Task instructions. If a line in the entries below includes the string "from", copy it out.

Data records.

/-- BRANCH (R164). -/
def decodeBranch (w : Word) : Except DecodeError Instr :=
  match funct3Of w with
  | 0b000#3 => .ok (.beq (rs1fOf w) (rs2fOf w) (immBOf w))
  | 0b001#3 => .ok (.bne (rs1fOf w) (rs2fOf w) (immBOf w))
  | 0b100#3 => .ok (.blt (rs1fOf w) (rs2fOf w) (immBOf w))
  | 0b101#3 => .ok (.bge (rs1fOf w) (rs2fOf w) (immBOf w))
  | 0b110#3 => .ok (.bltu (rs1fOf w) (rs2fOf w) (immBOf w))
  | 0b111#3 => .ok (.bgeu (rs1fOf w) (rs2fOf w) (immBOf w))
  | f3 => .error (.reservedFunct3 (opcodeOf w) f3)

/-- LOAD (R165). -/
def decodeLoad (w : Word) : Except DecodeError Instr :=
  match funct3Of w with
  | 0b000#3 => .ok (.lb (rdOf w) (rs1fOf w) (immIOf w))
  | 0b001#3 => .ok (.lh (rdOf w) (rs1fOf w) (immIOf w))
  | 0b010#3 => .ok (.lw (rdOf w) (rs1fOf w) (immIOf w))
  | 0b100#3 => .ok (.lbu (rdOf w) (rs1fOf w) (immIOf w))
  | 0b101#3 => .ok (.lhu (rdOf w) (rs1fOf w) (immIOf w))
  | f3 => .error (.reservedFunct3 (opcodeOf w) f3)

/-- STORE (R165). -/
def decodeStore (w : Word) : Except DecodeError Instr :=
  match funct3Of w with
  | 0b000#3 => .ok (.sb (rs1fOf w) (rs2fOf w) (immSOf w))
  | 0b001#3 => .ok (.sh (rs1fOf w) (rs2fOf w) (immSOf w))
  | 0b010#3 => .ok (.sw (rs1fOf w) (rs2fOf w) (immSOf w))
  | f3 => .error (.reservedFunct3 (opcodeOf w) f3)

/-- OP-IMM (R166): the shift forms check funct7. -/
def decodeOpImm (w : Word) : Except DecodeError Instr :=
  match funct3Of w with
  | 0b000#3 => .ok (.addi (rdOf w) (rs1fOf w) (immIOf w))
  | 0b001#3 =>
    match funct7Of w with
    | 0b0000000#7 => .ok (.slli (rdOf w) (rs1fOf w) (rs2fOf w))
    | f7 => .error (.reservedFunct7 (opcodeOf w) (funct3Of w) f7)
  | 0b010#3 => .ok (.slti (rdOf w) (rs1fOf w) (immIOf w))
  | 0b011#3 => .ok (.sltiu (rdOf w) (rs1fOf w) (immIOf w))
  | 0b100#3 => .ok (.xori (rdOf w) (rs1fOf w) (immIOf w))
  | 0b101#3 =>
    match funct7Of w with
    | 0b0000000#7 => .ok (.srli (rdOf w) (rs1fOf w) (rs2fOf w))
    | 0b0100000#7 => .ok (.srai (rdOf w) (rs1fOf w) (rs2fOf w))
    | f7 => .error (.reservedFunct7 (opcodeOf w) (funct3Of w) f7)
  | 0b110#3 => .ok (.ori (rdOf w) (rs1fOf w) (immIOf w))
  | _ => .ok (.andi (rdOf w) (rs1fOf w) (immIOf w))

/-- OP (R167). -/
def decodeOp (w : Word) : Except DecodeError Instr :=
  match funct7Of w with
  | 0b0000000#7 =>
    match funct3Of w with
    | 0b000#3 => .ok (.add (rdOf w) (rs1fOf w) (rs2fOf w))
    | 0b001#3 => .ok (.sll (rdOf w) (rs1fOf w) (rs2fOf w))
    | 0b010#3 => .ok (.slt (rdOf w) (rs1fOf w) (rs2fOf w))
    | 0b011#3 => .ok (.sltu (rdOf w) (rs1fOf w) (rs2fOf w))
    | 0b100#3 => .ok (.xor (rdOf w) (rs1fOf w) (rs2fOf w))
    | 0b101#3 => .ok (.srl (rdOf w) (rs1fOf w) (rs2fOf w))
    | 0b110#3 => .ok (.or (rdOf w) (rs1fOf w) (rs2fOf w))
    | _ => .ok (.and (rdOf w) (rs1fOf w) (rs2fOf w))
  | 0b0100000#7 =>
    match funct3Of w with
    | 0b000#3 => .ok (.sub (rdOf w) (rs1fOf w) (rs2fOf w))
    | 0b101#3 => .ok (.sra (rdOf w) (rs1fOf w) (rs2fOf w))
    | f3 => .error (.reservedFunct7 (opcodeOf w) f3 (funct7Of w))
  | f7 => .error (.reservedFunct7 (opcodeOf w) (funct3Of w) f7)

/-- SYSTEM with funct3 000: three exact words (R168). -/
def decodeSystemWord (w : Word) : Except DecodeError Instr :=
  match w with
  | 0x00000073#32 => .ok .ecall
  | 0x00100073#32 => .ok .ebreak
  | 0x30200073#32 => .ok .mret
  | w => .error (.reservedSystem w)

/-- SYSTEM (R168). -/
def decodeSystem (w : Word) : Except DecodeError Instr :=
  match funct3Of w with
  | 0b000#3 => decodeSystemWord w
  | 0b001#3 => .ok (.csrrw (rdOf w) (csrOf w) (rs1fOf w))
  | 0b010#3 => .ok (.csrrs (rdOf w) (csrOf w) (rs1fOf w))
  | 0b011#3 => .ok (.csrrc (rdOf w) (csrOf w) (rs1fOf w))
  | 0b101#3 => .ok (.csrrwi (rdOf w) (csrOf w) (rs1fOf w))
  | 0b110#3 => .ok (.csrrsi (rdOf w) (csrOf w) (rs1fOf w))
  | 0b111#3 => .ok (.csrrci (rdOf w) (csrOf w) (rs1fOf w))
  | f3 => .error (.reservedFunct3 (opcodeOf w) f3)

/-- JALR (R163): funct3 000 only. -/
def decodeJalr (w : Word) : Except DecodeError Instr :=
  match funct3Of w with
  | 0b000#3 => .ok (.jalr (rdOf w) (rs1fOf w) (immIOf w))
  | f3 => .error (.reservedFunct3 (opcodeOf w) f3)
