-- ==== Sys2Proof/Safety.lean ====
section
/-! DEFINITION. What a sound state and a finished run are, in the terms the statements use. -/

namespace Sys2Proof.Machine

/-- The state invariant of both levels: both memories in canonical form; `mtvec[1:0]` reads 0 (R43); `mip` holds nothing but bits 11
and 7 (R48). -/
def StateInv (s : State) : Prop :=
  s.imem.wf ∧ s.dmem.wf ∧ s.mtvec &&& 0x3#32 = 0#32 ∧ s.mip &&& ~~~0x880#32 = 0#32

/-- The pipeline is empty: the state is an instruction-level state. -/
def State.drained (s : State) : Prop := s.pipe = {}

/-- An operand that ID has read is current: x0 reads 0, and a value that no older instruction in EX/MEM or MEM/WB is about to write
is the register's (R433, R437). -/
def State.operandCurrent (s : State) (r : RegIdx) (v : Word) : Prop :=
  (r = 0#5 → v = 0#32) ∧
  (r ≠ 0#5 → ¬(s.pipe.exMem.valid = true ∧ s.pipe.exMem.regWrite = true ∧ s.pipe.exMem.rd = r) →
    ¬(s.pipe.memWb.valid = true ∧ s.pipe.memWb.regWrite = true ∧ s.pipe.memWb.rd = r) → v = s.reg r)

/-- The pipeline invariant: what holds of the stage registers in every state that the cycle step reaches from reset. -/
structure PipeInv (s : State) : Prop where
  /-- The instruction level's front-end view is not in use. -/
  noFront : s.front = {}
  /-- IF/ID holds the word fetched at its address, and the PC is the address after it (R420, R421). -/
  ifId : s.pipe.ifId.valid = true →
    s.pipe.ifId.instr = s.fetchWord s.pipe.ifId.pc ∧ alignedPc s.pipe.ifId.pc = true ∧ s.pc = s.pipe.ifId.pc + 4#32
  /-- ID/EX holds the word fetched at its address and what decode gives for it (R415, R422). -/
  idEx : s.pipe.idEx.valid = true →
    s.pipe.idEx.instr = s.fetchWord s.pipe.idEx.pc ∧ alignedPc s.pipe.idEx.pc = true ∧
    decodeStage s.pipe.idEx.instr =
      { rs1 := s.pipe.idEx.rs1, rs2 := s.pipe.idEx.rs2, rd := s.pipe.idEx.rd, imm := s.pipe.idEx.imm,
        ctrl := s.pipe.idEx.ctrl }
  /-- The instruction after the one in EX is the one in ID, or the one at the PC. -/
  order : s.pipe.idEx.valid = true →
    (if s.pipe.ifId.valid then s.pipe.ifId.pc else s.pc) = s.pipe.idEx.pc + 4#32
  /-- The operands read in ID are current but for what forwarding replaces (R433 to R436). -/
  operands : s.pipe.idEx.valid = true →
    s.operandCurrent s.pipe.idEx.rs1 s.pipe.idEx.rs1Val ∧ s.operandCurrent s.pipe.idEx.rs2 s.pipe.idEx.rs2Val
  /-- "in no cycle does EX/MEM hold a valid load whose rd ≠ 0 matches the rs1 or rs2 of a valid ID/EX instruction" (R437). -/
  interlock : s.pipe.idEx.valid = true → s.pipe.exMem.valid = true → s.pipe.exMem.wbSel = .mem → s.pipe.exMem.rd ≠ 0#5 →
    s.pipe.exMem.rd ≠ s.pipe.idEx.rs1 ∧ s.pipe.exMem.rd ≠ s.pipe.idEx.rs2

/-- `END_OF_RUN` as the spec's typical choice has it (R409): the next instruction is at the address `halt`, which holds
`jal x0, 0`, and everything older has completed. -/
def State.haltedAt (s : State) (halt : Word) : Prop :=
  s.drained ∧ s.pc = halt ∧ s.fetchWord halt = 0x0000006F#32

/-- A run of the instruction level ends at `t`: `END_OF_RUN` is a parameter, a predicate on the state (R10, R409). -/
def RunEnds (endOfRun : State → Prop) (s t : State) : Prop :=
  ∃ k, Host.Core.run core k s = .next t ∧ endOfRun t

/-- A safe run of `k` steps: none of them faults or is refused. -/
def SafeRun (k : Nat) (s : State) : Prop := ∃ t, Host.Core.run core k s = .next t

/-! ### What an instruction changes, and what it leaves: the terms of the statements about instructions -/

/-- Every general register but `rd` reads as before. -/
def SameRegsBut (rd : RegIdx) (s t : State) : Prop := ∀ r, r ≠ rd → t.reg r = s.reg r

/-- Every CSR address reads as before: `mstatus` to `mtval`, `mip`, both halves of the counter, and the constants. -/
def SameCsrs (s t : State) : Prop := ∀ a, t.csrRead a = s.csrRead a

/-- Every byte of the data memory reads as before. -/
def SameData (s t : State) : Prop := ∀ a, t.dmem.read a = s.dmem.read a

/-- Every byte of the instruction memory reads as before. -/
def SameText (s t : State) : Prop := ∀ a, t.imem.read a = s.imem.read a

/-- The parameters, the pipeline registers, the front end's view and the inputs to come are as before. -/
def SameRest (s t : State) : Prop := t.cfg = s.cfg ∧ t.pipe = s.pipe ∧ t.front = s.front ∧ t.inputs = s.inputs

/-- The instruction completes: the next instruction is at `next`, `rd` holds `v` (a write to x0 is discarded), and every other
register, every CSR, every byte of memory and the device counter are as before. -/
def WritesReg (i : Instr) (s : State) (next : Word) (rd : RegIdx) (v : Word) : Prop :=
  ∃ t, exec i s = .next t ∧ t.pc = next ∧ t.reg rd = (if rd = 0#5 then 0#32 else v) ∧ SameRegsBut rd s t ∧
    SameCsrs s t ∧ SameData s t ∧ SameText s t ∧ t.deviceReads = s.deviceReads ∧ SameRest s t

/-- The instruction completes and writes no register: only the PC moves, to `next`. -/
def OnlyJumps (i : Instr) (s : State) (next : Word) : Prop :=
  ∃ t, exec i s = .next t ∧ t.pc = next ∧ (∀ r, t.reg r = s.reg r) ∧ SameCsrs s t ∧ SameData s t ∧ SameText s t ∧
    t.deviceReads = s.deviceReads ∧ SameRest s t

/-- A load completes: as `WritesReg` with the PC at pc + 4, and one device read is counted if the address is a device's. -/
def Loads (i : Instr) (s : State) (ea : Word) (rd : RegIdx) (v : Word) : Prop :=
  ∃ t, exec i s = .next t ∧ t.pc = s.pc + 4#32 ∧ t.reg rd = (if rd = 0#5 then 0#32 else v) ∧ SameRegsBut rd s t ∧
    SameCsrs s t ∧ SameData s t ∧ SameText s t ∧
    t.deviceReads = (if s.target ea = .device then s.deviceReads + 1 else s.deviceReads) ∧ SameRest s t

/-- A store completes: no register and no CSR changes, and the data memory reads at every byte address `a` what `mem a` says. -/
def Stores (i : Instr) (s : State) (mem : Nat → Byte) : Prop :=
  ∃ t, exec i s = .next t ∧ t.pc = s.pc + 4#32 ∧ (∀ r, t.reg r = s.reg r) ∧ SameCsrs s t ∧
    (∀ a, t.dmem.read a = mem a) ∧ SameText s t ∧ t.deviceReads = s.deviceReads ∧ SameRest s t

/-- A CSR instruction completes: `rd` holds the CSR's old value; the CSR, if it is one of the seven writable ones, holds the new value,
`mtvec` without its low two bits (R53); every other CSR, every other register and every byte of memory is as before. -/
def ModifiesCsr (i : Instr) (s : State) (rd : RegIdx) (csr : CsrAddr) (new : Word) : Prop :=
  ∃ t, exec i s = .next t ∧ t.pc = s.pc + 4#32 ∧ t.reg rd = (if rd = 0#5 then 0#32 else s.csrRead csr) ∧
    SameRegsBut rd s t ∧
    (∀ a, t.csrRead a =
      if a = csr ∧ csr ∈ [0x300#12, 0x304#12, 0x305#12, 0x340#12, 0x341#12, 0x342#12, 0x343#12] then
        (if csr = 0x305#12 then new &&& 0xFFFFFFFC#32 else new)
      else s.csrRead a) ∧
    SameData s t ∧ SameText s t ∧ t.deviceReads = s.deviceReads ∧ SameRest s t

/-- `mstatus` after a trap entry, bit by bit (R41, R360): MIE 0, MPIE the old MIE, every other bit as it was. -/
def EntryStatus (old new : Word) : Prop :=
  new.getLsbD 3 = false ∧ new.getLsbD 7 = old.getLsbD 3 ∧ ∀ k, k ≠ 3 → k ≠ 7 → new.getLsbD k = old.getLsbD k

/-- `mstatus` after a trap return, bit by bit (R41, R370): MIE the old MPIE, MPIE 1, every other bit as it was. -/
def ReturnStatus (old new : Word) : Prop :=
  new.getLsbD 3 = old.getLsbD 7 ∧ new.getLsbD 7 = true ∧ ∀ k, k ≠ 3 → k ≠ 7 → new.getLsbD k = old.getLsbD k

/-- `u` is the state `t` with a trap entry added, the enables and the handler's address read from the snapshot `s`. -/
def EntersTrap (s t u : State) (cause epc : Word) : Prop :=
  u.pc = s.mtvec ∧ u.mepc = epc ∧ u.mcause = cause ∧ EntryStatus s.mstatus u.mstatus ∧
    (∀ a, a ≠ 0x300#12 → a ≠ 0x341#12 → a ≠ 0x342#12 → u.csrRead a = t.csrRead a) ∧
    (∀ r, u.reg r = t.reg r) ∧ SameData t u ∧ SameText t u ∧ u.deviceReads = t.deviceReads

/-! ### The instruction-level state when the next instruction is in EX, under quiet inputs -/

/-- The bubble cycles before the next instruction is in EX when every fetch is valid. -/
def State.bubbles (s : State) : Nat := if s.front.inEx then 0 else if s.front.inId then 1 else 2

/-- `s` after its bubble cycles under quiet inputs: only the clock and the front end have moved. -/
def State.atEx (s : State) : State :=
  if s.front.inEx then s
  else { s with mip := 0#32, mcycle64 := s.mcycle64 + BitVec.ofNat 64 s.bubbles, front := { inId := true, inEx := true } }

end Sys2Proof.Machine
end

Solution below.
/-- The pipeline invariant: what holds of the stage registers in every state that the cycle step reaches from reset. -/
/-- `u` is the state `t` with a trap entry added, the enables and the handler's address read from the snapshot `s`. -/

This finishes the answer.